All but one pass! Can you guess which one? It turns out this is a problem with my grammar, not the implementation. Next post I will discuss the failing test and what I have to do to fix it.

Saturday, 9 February 2008

More on context free grammars

I started writing a post on the work I've done this week but soon realised that it would be useful to explain grammars a bit more before continuing. After all, it is possible that some of you went to the Wikipedia page for context-free grammars and were (like me) unable to curb the involuntary reflex to close the tab as soon as that stack of ugly math symbols came into view. Anyway, lets get to it. To make a grammar you need the following:

One or more terminal symbols.
One or more non-terminal symbols.
A start symbol (must be non-terminal).
Production rules that relate a non-terminal symbol to a set of symbols.

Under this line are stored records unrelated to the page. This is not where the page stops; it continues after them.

/-- Register table, part 8: MRG_DTRACK to HGC_TX_END. -/
def regTable8 : List RegSpec :=
  [⟨"MRG_DTRACK", 0x200010, 256, 2, .glob, [⟨31, 0, .ro, 0, .none⟩]⟩,
  ⟨"MRG_DMEAS", 0x200014, 256, 2, .glob, [⟨31, 0, .ro, 0, .none⟩]⟩,
  ⟨"MRG_OCC", 0x200018, 256, 2, .glob, [⟨16, 0, .ro, 0, .none⟩]⟩,
  ⟨"MRG_OCC_MAX", 0x20001c, 256, 2, .glob, [⟨16, 0, .rc, 0, .none⟩]⟩,
  ⟨"MRG_SR_TX", 0x200020, 256, 2, .glob, [⟨31, 0, .ro, 0, .none⟩]⟩,
  ⟨"MRG_SR_RX", 0x200024, 256, 2, .glob, [⟨31, 0, .ro, 0, .none⟩]⟩,
  ⟨"MRG_WTR_LEFT", 0x200028, 256, 2, .glob, [⟨9, 0, .ro, 0, .none⟩]⟩,
  ⟨"MRG_GLOBAL", 0x200800, 0, 1, .glob, [⟨0, 0, .ro, 0, .none⟩, ⟨1, 1, .ro, 0, .none⟩, ⟨2, 2, .ro, 0, .none⟩]⟩,
  ⟨"CPH_CTRL", 0x210000, 0, 1, .glob, [⟨0, 0, .rw, 0, .live⟩, ⟨1, 1, .rw, 0, .live⟩, ⟨15, 8, .rw, 2, .live⟩]⟩,
  ⟨"CPH_STATUS", 0x210004, 0, 1, .glob, [⟨7, 0, .ro, 0, .none⟩, ⟨12, 8, .ro, 0, .none⟩, ⟨23, 16, .ro, 0, .none⟩, ⟨24, 24, .ro, 0, .none⟩, ⟨25, 25, .ro, 0, .none⟩, ⟨26, 26, .rw1c, 0, .none⟩]⟩,
  ⟨"CPH_LOAD", 0x210008, 0, 1, .glob, [⟨15, 0, .ro, 0, .none⟩, ⟨31, 16, .ro, 0, .none⟩]⟩,
  ⟨"CPH_CORE", 0x210010, 4, 9, .glob, [⟨31, 0, .ro, 0, .none⟩]⟩,
  ⟨"CPH_CTX_A", 0x220000, 8, 16384, .glob, [⟨2, 0, .ro, 0, .none⟩, ⟨3, 3, .ro, 0, .none⟩, ⟨5, 4, .ro, 0, .none⟩, ⟨6, 6, .ro, 0, .none⟩, ⟨31, 16, .ro, 0, .none⟩]⟩,
  ⟨"CPH_CTX_B", 0x220004, 8, 16384, .glob, [⟨31, 0, .ro, 0, .none⟩]⟩,
  ⟨"HL_CFG", 0x300000, 4, 64, .glob, [⟨2, 0, .rw, 6, .dark⟩, ⟨3, 3, .rw, 0, .dark⟩, ⟨4, 4, .rw, 1, .dark⟩, ⟨5, 5, .rw, 0, .dark⟩, ⟨6, 6, .rw, 0, .dark⟩]⟩,
  ⟨"HL_STATUS", 0x300100, 4, 64, .glob, [⟨2, 0, .ro, 0, .none⟩, ⟨3, 3, .ro, 0, .none⟩, ⟨4, 4, .ro, 1, .none⟩, ⟨5, 5, .ro, 0, .none⟩, ⟨15, 8, .ro, 0, .none⟩, ⟨23, 16, .ro, 0, .none⟩, ⟨31, 24, .ro, 0, .none⟩]⟩,
  ⟨"HP_STATUS", 0x300200, 4, 64, .glob, [⟨0, 0, .ro, 0, .none⟩, ⟨1, 1, .ro, 0, .none⟩, ⟨2, 2, .ro, 0, .none⟩, ⟨3, 3, .ro, 0, .none⟩, ⟨4, 4, .ro, 0, .none⟩, ⟨5, 5, .ro, 0, .none⟩, ⟨15, 8, .rw1c, 0, .none⟩, ⟨23, 16, .ro, 0, .none⟩]⟩,
  ⟨"HL_LOOP", 0x300300, 4, 64, .glob, [⟨1, 0, .ro, 0, .none⟩]⟩,
  ⟨"HGC_TX_DATA", 0x301000, 64, 4, .glob, [⟨31, 0, .wo, 0, .live⟩]⟩,
  ⟨"HGC_TX_END", 0x301004, 64, 4, .glob, [⟨31, 0, .wo, 0, .live⟩]⟩]

/-- Register table, part 9: HGC_TX_STATUS to MSIX_PBA. -/
def regTable9 : List RegSpec :=
  [⟨"HGC_TX_STATUS", 0x301008, 64, 4, .glob, [⟨13, 0, .ro, 0, .none⟩, ⟨18, 16, .ro, 0, .none⟩, ⟨24, 24, .rw1c, 0, .none⟩, ⟨25, 25, .ro, 0, .none⟩]⟩,
  ⟨"HGC_TX_CTRL", 0x30100c, 64, 4, .glob, [⟨0, 0, .wo, 0, .live⟩]⟩,
  ⟨"HGC_RX_DATA", 0x301020, 64, 4, .glob, [⟨31, 0, .rl, 0, .none⟩]⟩,
  ⟨"HGC_RX_STATUS", 0x301024, 64, 4, .glob, [⟨11, 0, .ro, 0, .none⟩, ⟨12, 12, .ro, 0, .none⟩, ⟨13, 13, .rw1c, 0, .none⟩]⟩,
  ⟨"HGC_RX_CTRL", 0x301028, 64, 4, .glob, [⟨0, 0, .wo, 0, .live⟩, ⟨1, 1, .wo, 0, .live⟩, ⟨2, 2, .wo, 0, .live⟩]⟩,
  ⟨"MSIX_ADDR_LO", 0x2000, 16, 32, .perFn, [⟨31, 0, .rw, 0, .live⟩]⟩,
  ⟨"MSIX_ADDR_HI", 0x2004, 16, 32, .perFn, [⟨31, 0, .rw, 0, .live⟩]⟩,
  ⟨"MSIX_DATA", 0x2008, 16, 32, .perFn, [⟨31, 0, .rw, 0, .live⟩]⟩,
  ⟨"MSIX_CTRL", 0x200c, 16, 32, .perFn, [⟨0, 0, .rw, 1, .live⟩]⟩,
  ⟨"MSIX_PBA", 0x3000, 0, 1, .perFn, [⟨31, 0, .ro, 0, .none⟩]⟩]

Terminal symbols are the output of the grammar and are usually written in lower case. Non-terminal symbols are temporary - they cannot appear in a generated string and are designed solely for consumption via production rules. They are usually written using upper case. Ok, so lets define a grammar: Terminal(s): a, b Non-terminal(s): S Start symbol: S The only thing left is the production rule(s):

S => aS | b

This rule says that the non-terminal S can be replaced with either aS or b. Given this fact, it should be apparent that this grammar produces strings that consist of zero or more a's and end with a b. Just to be clear, let me show you the 4 smallest strings that it can produce:

b ab aab aaab

And now some strings that this grammar cannot produce:

a ba baab abaab

So now that we have that clear, the question is how would you write a program that would return true for the top 4 and false for the bottom 4. Ok thats not the question - its trivial. But given an arbitrary set of production rules... now thats much more tricky. In my previous post I proposed a grammar for my calculator and discussed some valid and invalid strings. From what I've read so far, it looks like that getting an implementation that will return true for the valid strings and false for the invalid ones will actually take me 90% of the way to having an implementation for building a parse tree based on the grammar.